[Data to examine — start]

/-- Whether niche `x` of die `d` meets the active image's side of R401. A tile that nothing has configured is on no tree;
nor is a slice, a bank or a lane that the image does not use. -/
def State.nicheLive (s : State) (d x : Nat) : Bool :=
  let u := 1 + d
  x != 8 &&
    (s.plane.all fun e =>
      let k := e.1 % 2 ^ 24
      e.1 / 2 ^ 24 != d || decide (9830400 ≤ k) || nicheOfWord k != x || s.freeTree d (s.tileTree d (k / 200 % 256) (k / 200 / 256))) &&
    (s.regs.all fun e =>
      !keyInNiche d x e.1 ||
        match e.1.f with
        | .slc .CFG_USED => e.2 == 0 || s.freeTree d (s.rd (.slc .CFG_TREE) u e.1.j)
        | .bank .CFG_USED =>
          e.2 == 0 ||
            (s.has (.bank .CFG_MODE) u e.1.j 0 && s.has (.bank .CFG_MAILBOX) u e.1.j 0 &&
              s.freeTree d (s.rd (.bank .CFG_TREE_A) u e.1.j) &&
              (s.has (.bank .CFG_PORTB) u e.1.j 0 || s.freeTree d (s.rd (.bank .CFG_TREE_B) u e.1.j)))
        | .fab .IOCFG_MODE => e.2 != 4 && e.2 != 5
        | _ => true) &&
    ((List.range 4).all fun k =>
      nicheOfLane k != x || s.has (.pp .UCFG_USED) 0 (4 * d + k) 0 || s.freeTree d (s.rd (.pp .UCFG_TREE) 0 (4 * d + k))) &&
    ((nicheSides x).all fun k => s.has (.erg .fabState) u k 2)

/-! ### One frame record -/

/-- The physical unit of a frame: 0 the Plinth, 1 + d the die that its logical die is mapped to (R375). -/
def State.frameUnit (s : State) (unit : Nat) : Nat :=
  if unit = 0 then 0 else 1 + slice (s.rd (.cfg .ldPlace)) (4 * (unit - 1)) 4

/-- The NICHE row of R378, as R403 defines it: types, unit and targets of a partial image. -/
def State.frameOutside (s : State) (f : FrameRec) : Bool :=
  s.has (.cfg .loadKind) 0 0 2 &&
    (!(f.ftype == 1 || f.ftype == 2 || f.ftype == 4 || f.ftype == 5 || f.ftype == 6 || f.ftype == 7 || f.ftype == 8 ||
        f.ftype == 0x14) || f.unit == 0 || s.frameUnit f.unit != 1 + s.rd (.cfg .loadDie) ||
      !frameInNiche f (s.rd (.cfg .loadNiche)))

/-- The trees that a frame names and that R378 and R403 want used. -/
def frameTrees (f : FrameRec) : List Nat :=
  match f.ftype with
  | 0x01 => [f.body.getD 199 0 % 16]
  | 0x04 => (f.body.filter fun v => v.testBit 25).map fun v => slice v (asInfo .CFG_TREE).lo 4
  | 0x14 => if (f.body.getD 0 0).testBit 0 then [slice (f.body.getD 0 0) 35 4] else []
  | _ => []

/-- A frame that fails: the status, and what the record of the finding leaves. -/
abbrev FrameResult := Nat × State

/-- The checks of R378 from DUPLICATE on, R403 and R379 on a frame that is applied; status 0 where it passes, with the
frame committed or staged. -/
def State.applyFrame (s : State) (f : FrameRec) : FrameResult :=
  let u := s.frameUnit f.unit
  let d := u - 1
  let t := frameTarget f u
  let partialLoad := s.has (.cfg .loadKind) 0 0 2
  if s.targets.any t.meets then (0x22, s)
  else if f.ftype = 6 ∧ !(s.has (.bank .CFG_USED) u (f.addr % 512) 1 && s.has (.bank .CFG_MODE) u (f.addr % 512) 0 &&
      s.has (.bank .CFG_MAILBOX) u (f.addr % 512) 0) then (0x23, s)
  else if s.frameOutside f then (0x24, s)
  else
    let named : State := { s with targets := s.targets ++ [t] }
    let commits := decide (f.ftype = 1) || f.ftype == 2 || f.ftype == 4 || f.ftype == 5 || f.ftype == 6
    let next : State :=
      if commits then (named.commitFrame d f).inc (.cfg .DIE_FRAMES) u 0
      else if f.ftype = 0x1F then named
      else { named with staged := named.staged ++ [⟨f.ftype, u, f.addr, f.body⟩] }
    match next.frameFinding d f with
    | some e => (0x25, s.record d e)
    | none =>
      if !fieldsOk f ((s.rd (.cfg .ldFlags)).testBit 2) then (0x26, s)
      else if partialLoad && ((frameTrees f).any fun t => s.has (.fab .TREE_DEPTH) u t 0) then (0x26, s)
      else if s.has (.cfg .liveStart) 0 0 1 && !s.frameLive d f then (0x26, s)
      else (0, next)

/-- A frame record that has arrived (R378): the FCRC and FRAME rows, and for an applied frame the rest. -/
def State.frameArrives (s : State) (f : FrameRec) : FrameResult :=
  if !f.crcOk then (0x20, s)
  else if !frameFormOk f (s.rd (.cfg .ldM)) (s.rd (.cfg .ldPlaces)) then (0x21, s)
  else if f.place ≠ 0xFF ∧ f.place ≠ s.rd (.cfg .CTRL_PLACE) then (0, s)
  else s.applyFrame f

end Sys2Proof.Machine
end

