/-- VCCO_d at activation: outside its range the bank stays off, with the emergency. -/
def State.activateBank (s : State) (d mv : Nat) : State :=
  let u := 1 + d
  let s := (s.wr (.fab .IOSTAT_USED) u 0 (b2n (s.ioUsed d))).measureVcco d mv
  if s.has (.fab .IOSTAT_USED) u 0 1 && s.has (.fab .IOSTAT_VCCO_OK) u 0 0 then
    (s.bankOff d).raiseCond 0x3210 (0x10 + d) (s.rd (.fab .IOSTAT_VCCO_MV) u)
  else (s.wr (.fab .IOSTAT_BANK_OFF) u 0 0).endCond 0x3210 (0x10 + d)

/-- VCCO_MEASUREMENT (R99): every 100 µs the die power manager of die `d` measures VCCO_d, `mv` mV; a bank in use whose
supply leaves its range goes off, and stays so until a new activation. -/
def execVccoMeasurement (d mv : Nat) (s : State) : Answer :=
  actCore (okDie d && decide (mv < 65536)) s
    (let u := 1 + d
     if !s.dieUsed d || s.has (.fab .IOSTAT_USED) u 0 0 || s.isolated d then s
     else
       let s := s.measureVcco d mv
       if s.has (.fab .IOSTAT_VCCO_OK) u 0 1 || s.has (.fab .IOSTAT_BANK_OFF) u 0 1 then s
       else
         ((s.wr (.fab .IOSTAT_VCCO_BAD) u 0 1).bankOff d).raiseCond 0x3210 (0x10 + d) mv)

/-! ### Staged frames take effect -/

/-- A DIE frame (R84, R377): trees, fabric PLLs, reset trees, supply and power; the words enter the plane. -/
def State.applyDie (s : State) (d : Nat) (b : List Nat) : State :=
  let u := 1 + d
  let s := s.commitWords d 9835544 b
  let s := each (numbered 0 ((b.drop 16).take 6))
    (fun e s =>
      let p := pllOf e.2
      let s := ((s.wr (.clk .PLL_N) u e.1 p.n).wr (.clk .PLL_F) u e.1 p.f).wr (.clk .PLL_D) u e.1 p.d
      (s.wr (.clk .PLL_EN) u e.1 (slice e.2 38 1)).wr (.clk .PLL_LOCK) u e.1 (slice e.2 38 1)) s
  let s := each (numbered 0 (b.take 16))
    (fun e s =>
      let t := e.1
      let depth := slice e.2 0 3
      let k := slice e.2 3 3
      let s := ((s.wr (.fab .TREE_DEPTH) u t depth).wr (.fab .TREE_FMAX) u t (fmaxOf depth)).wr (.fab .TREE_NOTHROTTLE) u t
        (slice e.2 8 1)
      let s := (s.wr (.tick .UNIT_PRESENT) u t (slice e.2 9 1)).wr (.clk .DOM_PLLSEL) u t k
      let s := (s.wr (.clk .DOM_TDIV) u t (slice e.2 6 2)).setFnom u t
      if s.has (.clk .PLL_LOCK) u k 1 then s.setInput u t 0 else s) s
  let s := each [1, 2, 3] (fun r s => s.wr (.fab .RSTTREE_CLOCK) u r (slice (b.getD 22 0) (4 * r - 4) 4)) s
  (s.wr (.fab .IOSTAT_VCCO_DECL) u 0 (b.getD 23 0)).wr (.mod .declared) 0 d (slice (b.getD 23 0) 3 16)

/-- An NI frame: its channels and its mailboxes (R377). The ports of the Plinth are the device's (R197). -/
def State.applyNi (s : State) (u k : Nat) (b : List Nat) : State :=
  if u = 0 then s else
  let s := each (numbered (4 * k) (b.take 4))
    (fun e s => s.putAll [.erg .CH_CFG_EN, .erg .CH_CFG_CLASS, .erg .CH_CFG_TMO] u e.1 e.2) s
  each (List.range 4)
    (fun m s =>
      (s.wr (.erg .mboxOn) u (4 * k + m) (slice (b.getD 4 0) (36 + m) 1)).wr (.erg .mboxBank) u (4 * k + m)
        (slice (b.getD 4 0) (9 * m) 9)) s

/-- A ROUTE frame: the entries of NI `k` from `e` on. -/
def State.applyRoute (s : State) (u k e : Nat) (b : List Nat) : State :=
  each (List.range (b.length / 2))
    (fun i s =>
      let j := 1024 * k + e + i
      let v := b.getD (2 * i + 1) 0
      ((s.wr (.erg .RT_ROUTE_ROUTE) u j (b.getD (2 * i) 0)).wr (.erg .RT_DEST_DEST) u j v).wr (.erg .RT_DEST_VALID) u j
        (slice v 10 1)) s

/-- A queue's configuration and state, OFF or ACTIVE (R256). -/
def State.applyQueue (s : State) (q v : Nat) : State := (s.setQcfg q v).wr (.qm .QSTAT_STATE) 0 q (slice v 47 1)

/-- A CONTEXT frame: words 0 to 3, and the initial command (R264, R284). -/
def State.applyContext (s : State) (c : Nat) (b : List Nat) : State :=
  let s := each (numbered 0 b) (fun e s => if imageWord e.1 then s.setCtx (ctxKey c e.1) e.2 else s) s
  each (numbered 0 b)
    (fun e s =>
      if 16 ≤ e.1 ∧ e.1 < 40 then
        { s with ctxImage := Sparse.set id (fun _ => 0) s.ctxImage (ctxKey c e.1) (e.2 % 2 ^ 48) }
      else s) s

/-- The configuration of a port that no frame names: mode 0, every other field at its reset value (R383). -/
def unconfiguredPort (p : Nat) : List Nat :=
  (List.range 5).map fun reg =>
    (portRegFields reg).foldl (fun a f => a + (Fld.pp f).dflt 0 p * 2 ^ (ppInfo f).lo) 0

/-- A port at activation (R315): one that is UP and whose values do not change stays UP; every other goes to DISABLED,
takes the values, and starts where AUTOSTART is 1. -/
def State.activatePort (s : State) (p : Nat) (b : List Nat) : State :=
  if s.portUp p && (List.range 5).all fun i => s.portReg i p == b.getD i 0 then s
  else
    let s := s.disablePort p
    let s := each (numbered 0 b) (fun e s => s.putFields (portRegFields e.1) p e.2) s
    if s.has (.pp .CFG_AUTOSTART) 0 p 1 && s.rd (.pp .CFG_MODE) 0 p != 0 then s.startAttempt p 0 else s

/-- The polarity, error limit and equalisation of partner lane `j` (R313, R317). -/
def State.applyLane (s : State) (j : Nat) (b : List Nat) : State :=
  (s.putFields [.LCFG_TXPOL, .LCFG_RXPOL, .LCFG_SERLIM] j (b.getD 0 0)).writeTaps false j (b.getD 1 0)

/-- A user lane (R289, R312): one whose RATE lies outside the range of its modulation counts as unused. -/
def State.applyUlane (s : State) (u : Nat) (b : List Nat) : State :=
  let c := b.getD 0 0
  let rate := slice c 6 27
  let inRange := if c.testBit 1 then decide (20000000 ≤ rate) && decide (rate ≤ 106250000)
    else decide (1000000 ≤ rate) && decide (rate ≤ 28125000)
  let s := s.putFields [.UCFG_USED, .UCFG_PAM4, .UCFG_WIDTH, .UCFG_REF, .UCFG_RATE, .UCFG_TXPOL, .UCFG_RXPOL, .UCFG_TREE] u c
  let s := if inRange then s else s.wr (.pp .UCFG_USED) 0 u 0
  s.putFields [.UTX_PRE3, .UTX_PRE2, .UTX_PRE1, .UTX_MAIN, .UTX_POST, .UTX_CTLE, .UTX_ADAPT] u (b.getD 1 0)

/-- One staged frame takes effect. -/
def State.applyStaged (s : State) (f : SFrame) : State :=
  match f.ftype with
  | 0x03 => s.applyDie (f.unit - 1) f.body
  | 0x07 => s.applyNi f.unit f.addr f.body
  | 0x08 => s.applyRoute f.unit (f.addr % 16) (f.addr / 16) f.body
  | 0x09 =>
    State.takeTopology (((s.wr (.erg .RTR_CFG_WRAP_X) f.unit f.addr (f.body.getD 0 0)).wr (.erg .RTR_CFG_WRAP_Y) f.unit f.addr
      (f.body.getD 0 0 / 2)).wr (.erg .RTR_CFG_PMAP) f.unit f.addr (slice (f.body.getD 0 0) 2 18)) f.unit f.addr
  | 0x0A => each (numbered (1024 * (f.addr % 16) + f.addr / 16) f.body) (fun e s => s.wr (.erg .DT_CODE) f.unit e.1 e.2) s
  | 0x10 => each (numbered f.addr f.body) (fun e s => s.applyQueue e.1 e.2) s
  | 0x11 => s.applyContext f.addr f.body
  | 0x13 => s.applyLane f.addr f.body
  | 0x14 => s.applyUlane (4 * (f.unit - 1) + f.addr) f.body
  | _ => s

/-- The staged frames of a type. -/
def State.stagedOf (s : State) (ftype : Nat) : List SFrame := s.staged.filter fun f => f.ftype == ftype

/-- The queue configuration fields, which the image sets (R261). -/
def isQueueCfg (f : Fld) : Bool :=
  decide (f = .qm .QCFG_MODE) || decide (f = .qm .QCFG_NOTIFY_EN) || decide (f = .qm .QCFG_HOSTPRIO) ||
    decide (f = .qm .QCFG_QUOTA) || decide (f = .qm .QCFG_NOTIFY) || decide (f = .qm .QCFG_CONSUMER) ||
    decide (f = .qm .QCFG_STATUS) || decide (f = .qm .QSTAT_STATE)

[Data to examine — finish]

Task description >> Restate word for word the entries above from the line with "the plane. -/" through the line with "if s.has (.clk", inclusive, leaving out everything else.

Written response >>
/-- A DIE frame (R84, R377): trees, fabric PLLs, reset trees, supply and power; the words enter the plane. -/
def State.applyDie (s : State) (d : Nat) (b : List Nat) : State :=
  let u := 1 + d
  let s := s.commitWords d 9835544 b
  let s := each (numbered 0 ((b.drop 16).take 6))
    (fun e s =>
      let p := pllOf e.2
      let s := ((s.wr (.clk .PLL_N) u e.1 p.n).wr (.clk .PLL_F) u e.1 p.f).wr (.clk .PLL_D) u e.1 p.d
      (s.wr (.clk .PLL_EN) u e.1 (slice e.2 38 1)).wr (.clk .PLL_LOCK) u e.1 (slice e.2 38 1)) s
  let s := each (numbered 0 (b.take 16))
    (fun e s =>
      let t := e.1
      let depth := slice e.2 0 3
      let k := slice e.2 3 3
      let s := ((s.wr (.fab .TREE_DEPTH) u t depth).wr (.fab .TREE_FMAX) u t (fmaxOf depth)).wr (.fab .TREE_NOTHROTTLE) u t
        (slice e.2 8 1)
      let s := (s.wr (.tick .UNIT_PRESENT) u t (slice e.2 9 1)).wr (.clk .DOM_PLLSEL) u t k
      let s := (s.wr (.clk .DOM_TDIV) u t (slice e.2 6 2)).setFnom u t
      if s.has (.clk .PLL_LOCK) u k 1 then s.setInput u t 0 else s) s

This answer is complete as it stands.